RECORDS FOR PROCESSING:
-- ==== Sys2Proof/Operand.lean ====
section
/-! DEFINITION. What the commands carry: mesh and fabric packets, link frames and sideband words, decoded tile
instructions, Itlum requests and the paths they arrive on, bridle image entries, and the facts of the environment
(error outcomes, readings, verdicts) that an event row brings with it. -/

namespace Sys2Proof

open Sys2Proof.Machine (Fmt Rm SpecialFn)

/-- The part numbers of R1. -/
inductive Part
  | l1536 | l0768
deriving DecidableEq, Repr

/-! ### The packet mesh -/

/-- A mesh packet (R140): the header's fields, and the data flit of a write request or read response. -/
structure Packet where
  type : BitVec 8
  dest : BitVec 10
  src : BitVec 10
  tag : BitVec 8
  cid : Cid
  ctx : Ctx
  epoch : Word
  cls : BitVec 3
  deadline : BitVec 16
  rights : BitVec 3
  addr : BitVec 60
  byteEn : DWord
  status : BitVec 8
  operand : BitVec 128
  data : Line
deriving DecidableEq, Repr

/-- What the memory finds on the lines an access reads (R153, R154, R170): no error; an error corrected in `n`
codewords, then perhaps an ICV mismatch; an uncorrectable codeword; an ICV mismatch; in LPDDR5X, a read repeated after
link ECC, a MAC mismatch whose rebuilt line's MAC matches or does not, perhaps after such a repeat. -/
inductive Ecc
  | clean
  | corrected (n : Nat)
  | correctedIcv (n : Nat)
  | uncorrectable
  | icv
  | linkRetry
  | macRebuilt
  | macLost
  | retryRebuilt
  | retryLost
deriving DecidableEq, Repr

/-- Codewords that a read of an SRAM line corrects (R153). -/
def Ecc.corrections : Ecc → Option Nat
  | .corrected n | .correctedIcv n => some n
  | _ => none
/-- Whether the ICV does not match after correction (R154). -/
def Ecc.icvFails : Ecc → Bool
  | .icv | .correctedIcv _ => true
  | _ => false
/-- Whether the controller repeats the read after link ECC (R170 step 1). -/
def Ecc.retried : Ecc → Bool
  | .linkRetry | .retryRebuilt | .retryLost => true
  | _ => false
/-- Whether the MAC of a rebuilt line does not match, or nothing delivers the line (R170 step 5). -/
def Ecc.lost : Ecc → Bool
  | .macLost | .retryLost | .uncorrectable | .icv | .correctedIcv _ => true
  | _ => false
/-- Whether the line read is rebuilt with a matching MAC (R170 step 4). -/
def Ecc.rebuilds : Ecc → Bool
  | .macRebuilt | .retryRebuilt => true
  | _ => false

/-- What the check of a region finds at its last scrubbed line (R544): the accumulator matches RMAC; a line differs from
its rebuild and replacing it restores RMAC; nothing restores it. -/
inductive RmacFact
  | agrees
  | replaced (line : Fin 1024)
  | lost
deriving DecidableEq, Repr

/-- The operation of an atomic packet or scalar atomic (R117). -/
inductive AtomicOp
  | add | exchange | compareExchange
deriving DecidableEq, Repr

/-! ### Tile instructions -/

/-- A scalar register number. -/
abbrev SReg := Fin 32
/-- A vector register number. -/
abbrev VReg := Fin 32
/-- A predicate register number. -/
abbrev PReg := Fin 8

/-- Integer operations of the scalar class (R117); the spec names the classes and leaves the list to the encoding. -/
inductive ScalarAlu
  | add | sub | mul | and | or | xor | shl | shrl | shra
  | eq | ne | ltS | ltU | leS | leU
deriving DecidableEq, Repr

/-- A scalar instruction, decoded (R117). `illegal` stands for a word that R118 faults: an OPC not listed, a reserved
field non-zero, a register that does not exist. -/
inductive ScalarOp
  | alu (op : ScalarAlu) (dst a b : SReg)
  | aluImm (op : ScalarAlu) (dst a : SReg) (imm : BitVec 41)
  | movImm (dst : SReg) (imm : BitVec 41)
  | branch (cond : SReg) (onZero : Bool) (target : BitVec 25)
  | jump (target : BitVec 25)
  | call (link : SReg) (target : BitVec 25)
  | ret (link : SReg)
  | illegal
deriving DecidableEq, Repr

/-- A scalar memory instruction (R117): the address is the DVA in `base` plus the immediate; `log2` is 0 to 3. -/
inductive ScalarMem
  | load (log2 : Fin 4) (signed : Bool) (dst base : SReg) (imm : BitVec 41)
  | store (log2 : Fin 4) (src base : SReg) (imm : BitVec 41)
  | atomic (op : AtomicOp) (dst src cmp base : SReg) (imm : BitVec 41)
deriving DecidableEq, Repr

/-- A vector memory instruction (R117): a V register of 512 bytes or a P register of 16 bytes. -/
inductive VectorMem
  | load (dst : VReg) (base : SReg) (imm : BitVec 41)
  | store (src : VReg) (base : SReg) (imm : BitVec 41)
  | loadP (dst : PReg) (base : SReg) (imm : BitVec 41)
  | storeP (src : PReg) (base : SReg) (imm : BitVec 41)
deriving DecidableEq, Repr

/-- Vector comparisons (R40, R96). -/
inductive VCmp
  | eq | ne | lt | le | unordered
deriving DecidableEq, Repr

/-- Float operations of the vector unit (R40, R96). -/
inductive VFloat
  | add | sub | mul | min | max
deriving DecidableEq, Repr

/-- Integer, bitwise and shift operations of the vector unit (R40, R97). -/
inductive VInt
  | add | sub | mul | and | or | xor | shl | shrl | shra
deriving DecidableEq, Repr

/-- A vector arithmetic instruction (R40, R96 to R100). `fmt` is a format code; `wide` chooses 128 lanes of 32 bits. -/
inductive VectorOp
  | float (op : VFloat) (fmt : BitVec 5) (dst a b : VReg)
  | fma (fmt : BitVec 5) (dst a b c : VReg)
  | abs (fmt : BitVec 5) (dst a : VReg)
  | neg (fmt : BitVec 5) (dst a : VReg)
  | cmp (op : VCmp) (fmt : BitVec 5) (dst : PReg) (a b : VReg)
  | select (wide : Bool) (p : PReg) (dst a b : VReg)
  | int (op : VInt) (wide : Bool) (dst a b : VReg)
  | special (fn : SpecialFn) (bf : Bool) (fmt : BitVec 5) (dst a : VReg)
  | reduceSum (fmt : BitVec 5) (dst a : VReg)
  | reduceMax (fmt : BitVec 5) (dst a : VReg)
  | permute (wide : Bool) (dst a idx : VReg)
deriving DecidableEq, Repr

/-- A conversion instruction (R89 to R93): operand types of R81, the block scales of a scaled source in `scale`. -/
structure Conversion where
  dst : VReg
  src : VReg
  scale : VReg
  srcType : BitVec 5
  dstFmt : BitVec 5
  rm : Rm
  sat : Bool
deriving DecidableEq, Repr

/-- A block-quantize instruction (R94, R95): source values of format `srcFmt`, an MX or TQ2 block of `dstFmt` into
`dst`, its scale into scalar register `scale`. `count` is the number of present elements. -/
structure Quantize where
  dst : VReg
  src : VReg
  src2 : VReg
  scale : SReg
  srcFmt : BitVec 5
  dstFmt : BitVec 5
  count : Fin 161
  rm : Rm
deriving DecidableEq, Repr

/-- The fields of MMA.B and MMA.V (R120); `reserved` is bits 15:0. -/
structure Mma where
  acc : Fin 4
  m : BitVec 3
  sa : SReg
  sb : SReg
  k : BitVec 18
  ncol : BitVec 7
  reserved : BitVec 16
deriving DecidableEq, Repr

/-- The fields of the handle instructions (R123). -/
structure HandleOp where
  sd : SReg
  so : SReg
  sv : SReg
deriving DecidableEq, Repr

/-- A tile instruction that an access, a wait for pages or a wait for a reference has to try again (R199, R205, R360). -/
inductive TileOp
  | scalarMem (op : ScalarMem)
  | vectorMem (op : VectorMem)
  | streamStart (ch : Fin 8) (sd : SReg)
  | fenceSignal (op : HandleOp)
  | fenceWait (op : HandleOp)
  | semAcq (op : HandleOp)
  | semRel (op : HandleOp)
  | barArrive (sg sb : SReg)
  | barWait (sd sb sg : SReg) (hook : Bool) (timeout : BitVec 16)
deriving DecidableEq, Repr

/-- A neighbour port: N, E, S, W in code order (R126). -/
abbrev NPort := Fin 4

/-- What a neighbour port's sideband and data carry in a cycle (R131): a beat, a pairing word, returned credits. -/
inductive Sideband
  | beat (dch : Fin 8) (data : BitVec 1024)
  | pairing (dch : Fin 8) (cid : Cid) (ctx : Ctx) (credits : Nat)
  | credits (cch : Fin 8) (n : Nat)
deriving DecidableEq, Repr

/-! ### Itlum -/

/-- The path of an Itlum message (R384): a function's mailbox, an MCTP endpoint, a peer module, the site operator's
session. -/
inductive Path
  | mailbox (hport : Fin 2) (func : Fin 257)
  | mctp (eid : BitVec 8)
  | peer (module : BitVec 14)
  | site
deriving DecidableEq, Repr

/-- An Itlum request as received (R390): the raw header and payload are checked from `bytes`. -/
structure ItlMsg where
  bytes : Bytes
deriving DecidableEq, Repr

/-- A request that has passed checks 1 to 6 of R391 and waits to be executed: the fields its command reads. -/
structure ItlReq where
  path : Path
  op : BitVec 16
  reqId : Word
  cid : Cid
  part : Nat
  owner : DWord
  lease : Word
  payload : Bytes
deriving DecidableEq, Repr

/-- An entry of a bridle image (R228). -/
inductive ImgEntry
  | tiles (group : Nat) (banks : BitVec 4) (guar : Nat) (mask : BitVec 128)
  | sram (ltile gbase gcount : Nat) (ctx : Ctx) (scope : Bool)
  | pairs (off len baseGb guar : Nat) (mask : BitVec 192)
  | port (port guarTx guarRx : Nat)
  | host (hport func : Nat)
  | windows (n : Nat)
  | unitScope (unit units : Nat) (ctx : Ctx)
deriving DecidableEq, Repr

/-! ### Links and the fabric -/

/-- A 64-byte flit (R262). -/
abbrev Flit := Line

/-- A control message of a link (R276, R547). -/
inductive CtrlMsg
  | discovery (module : BitVec 14) (port : BitVec 6) (serial : DWord) (cadence : DWord) (stamp echo : Word)
  | substReq (llane : Fin 16) (spare : Fin 2)
  | substAck (llane : Fin 16) (spare : Fin 2) (switchSeq : BitVec 16)
  | substNak (llane : Fin 16) (spare : Fin 2) (cause : BitVec 8)
  | keyx (bytes : Bytes)
  | unknown (code : BitVec 8)
deriving DecidableEq, Repr

/-- A frame as it arrives at a port (R262 to R265): whether each of its two codewords decodes, whether the CRC-32C matches,
the header, the slots (virtual channel and flit) and control messages, corrected symbols per logical lane, and
whether the encryption tag verifies (R546). -/
structure Frame where
  first : Bool
  second : Bool
  crcOk : Bool
  ftype : BitVec 4
  replay : Bool
  nak : Bool
  seq : BitVec 16
  ack : BitVec 16
  credits : Word
  slots : List (Fin 4 × Flit)
  ctrl : List CtrlMsg
  corrected : List (Fin 16 × Nat)
  tagOk : Bool
deriving DecidableEq, Repr

/-- A fabric packet (R296): the header's fields, its data flit, the second of a chunk of 128 bytes (R312), and whether a
reserved bit is non-zero. -/
structure FabPacket where
  type : BitVec 8
  destMod : BitVec 14
  srcMod : BitVec 14
  hops : BitVec 5
  down : Bool
  status : BitVec 8
  ftag : BitVec 14
  ctx : Ctx
  cid : Cid
  cls : BitVec 3
  rights : BitVec 3
  deadline : BitVec 16
  gen : BitVec 16
  collId : BitVec 16
  addr : BitVec 46
  byteEn : DWord
  operand : BitVec 128
  data : Line
  data2 : Option Line
  reserved : Bool
deriving DecidableEq, Repr

/-- A fabric port number. -/
abbrev LPort := Fin 48
/-- A tile index (R59). -/
abbrev TileIx := Fin 544
/-- A bank number. -/
abbrev BankIx := Fin 4
/-- A stream channel number. -/
abbrev ChIx := Fin 8
/-- A half: 0 west, 1 east. -/
abbrev Half := Fin 2
/-- A physical pair. -/
abbrev PairIx := Fin 192
/-- A composition slot. -/
abbrev SlotIx := Fin 512
/-- A parser entry of the QUE block (R380). -/
abbrev QEntry := Fin 8704
/-- A host port. -/
abbrev HPortIx := Fin 2
/-- A function of a host port (R327). -/
abbrev FuncIx := Fin 257

/-- What a training step of a port finds (R272): per step, the positions that fail, the peer's lane order, the
polarity found. -/
structure TrainFact where
  failed : BitVec 18
  reversed : Bool
  polarity : BitVec 16
  peerFailed : BitVec 18
  /-- Flits of each virtual channel still in the peer's buffer (R269). -/
  peerHeld : List Nat
deriving DecidableEq, Repr

/-- The verdict of a host completion (R330): data, Unsupported Request or Completer Abort, poisoned. -/
inductive Completion
  | ok (data : Line)
  | refused
  | poisoned
  | translation (log2 : Fin 41) (target : DWord)
deriving DecidableEq, Repr

/-- Where a register or buffer access of the outside is made: the Zesin address space, or a function's BAR0. -/
inductive RegSpace
  | zesin (debug : Bool)
  | bar0 (hport : HPortIx) (func : FuncIx) (tbit : Bool)
deriving DecidableEq, Repr

/-- A resource of the module as composition sees it (R250): a bank or granule of a physical tile, a 256 MiB unit, a
physical pair, a window entry, a host function, a whole tile, a fabric port. -/
inductive Resource
  | bank (tile bank : Nat)
  | granule (tile g : Nat)
  | unit (u : Nat)
  | pair (p : Nat)
  | window (w : Nat)
  | func (hport func : Nat)
  | tile (t : Nat)
  | port (p : Nat)
deriving DecidableEq, Repr

/-- A resource that guarantees are admitted on (R244): a logical tile's mesh inbound, a logical pair, one direction of a
fabric port. -/
inductive GuarRes
  | tile (ltile : Nat)
  | pair (lpair : Nat)
  | port (p : Nat) (rx : Bool)
deriving DecidableEq, Repr

/-- A power reading (R446, R447): watts averaged over 10 µs, the 1 ms current in mA, input mV, domain watts. -/
structure PowerReading where
  watts : Nat
  currentMa : Nat
  inputMv : Nat
  mem : Nat
  link : Nat
  base : Nat
  comp : Nat
deriving DecidableEq, Repr

/-- A temperature sensor (R457). -/
inductive Sensor
  | tile (t : TileIx)
  | mcRouter (mc : Fin 48)
  | portRouter (p : LPort)
  | package (m : Fin 48)
  | regulator (r : Fin 256)
  | coolant
deriving DecidableEq, Repr

/-- The background items of R489 that have a deadline, in table order. -/
inductive BgItem
  | refresh | calibration | retrain | patrolScrub | sramScrub | checkWriteback | eye | voltage | logErase | telemetry
deriving DecidableEq, Repr

/-- The ERROR responses of the RTP (R517, R519, R520), by their names in DSP0274. -/
inductive SpdmErr
  | invalidRequest | busy | unexpectedRequest | responseNotReady
deriving DecidableEq, Repr

/-- The SPDM responses of the RTP (R519 to R521): signed ones carry their SIG_ID. -/
inductive SpdmRsp
  | version
  | capabilities
  | algorithms
  | digests (d : BitVec 384)
  | certificate (data : Bytes) (remainder : Nat)
  | challengeAuth (sigId : Nat) (sig : Bytes)
  | measurements (blocks : List (Nat × Bytes)) (sigId : Option Nat) (sig : Bytes)
  | keyExchange (session : Nat) (sigId : Nat) (sig : Bytes)
  | finish (session : Nat)
  | heartbeat (session : Nat)
  | keyUpdate (session : Nat)
  | endSession (session : Nat)
  | hssSignature (sig : Bytes)
  | error (e : SpdmErr)
deriving DecidableEq, Repr

/-- Which self-test ended (R581, R583, R585). -/
inductive TestKind
  | shell | bf16 | narrow
deriving DecidableEq, Repr

/-- What the RTP finds of a bank's two images in the hash and signature checks of R506 steps 2 to 4; the headers' fields
are read from the bank's bytes. -/
structure VerifyFact where
  rtpSig : Bool
  itlSig : Bool
deriving DecidableEq, Repr

/-- The registers of a function's configuration space that the module's behaviour reads (R206, R325, R327, R328,
R331, R332); every other configuration register is of the PCI Express specification. -/
inductive ConfigReg
  | vfEnable | numVfs | atsEnable | priEnable | priCapacity | priAllocation | busMaster | msixEnable | bar2Size | other
deriving DecidableEq, Repr

/-- What the RTP finds at power-up: the verdicts of R506 on the two firmware banks; the address straps (R600). -/
structure BootFact where
  bankA : VerifyFact
  bankB : VerifyFact
  straps : BitVec 3
deriving DecidableEq, Repr

end Sys2Proof
end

WHAT IS BEING ASKED:
Only lines holding "carry" are wanted; copy all of them from the listing.

REPLY TO THE EXERCISE:
/-! DEFINITION. What the commands carry: mesh and fabric packets, link frames and sideband words, decoded tile
/-- What a neighbour port's sideband and data carry in a cycle (R131): a beat, a pairing word, returned credits. -/
/-- The SPDM responses of the RTP (R519 to R521): signed ones carry their SIG_ID. -/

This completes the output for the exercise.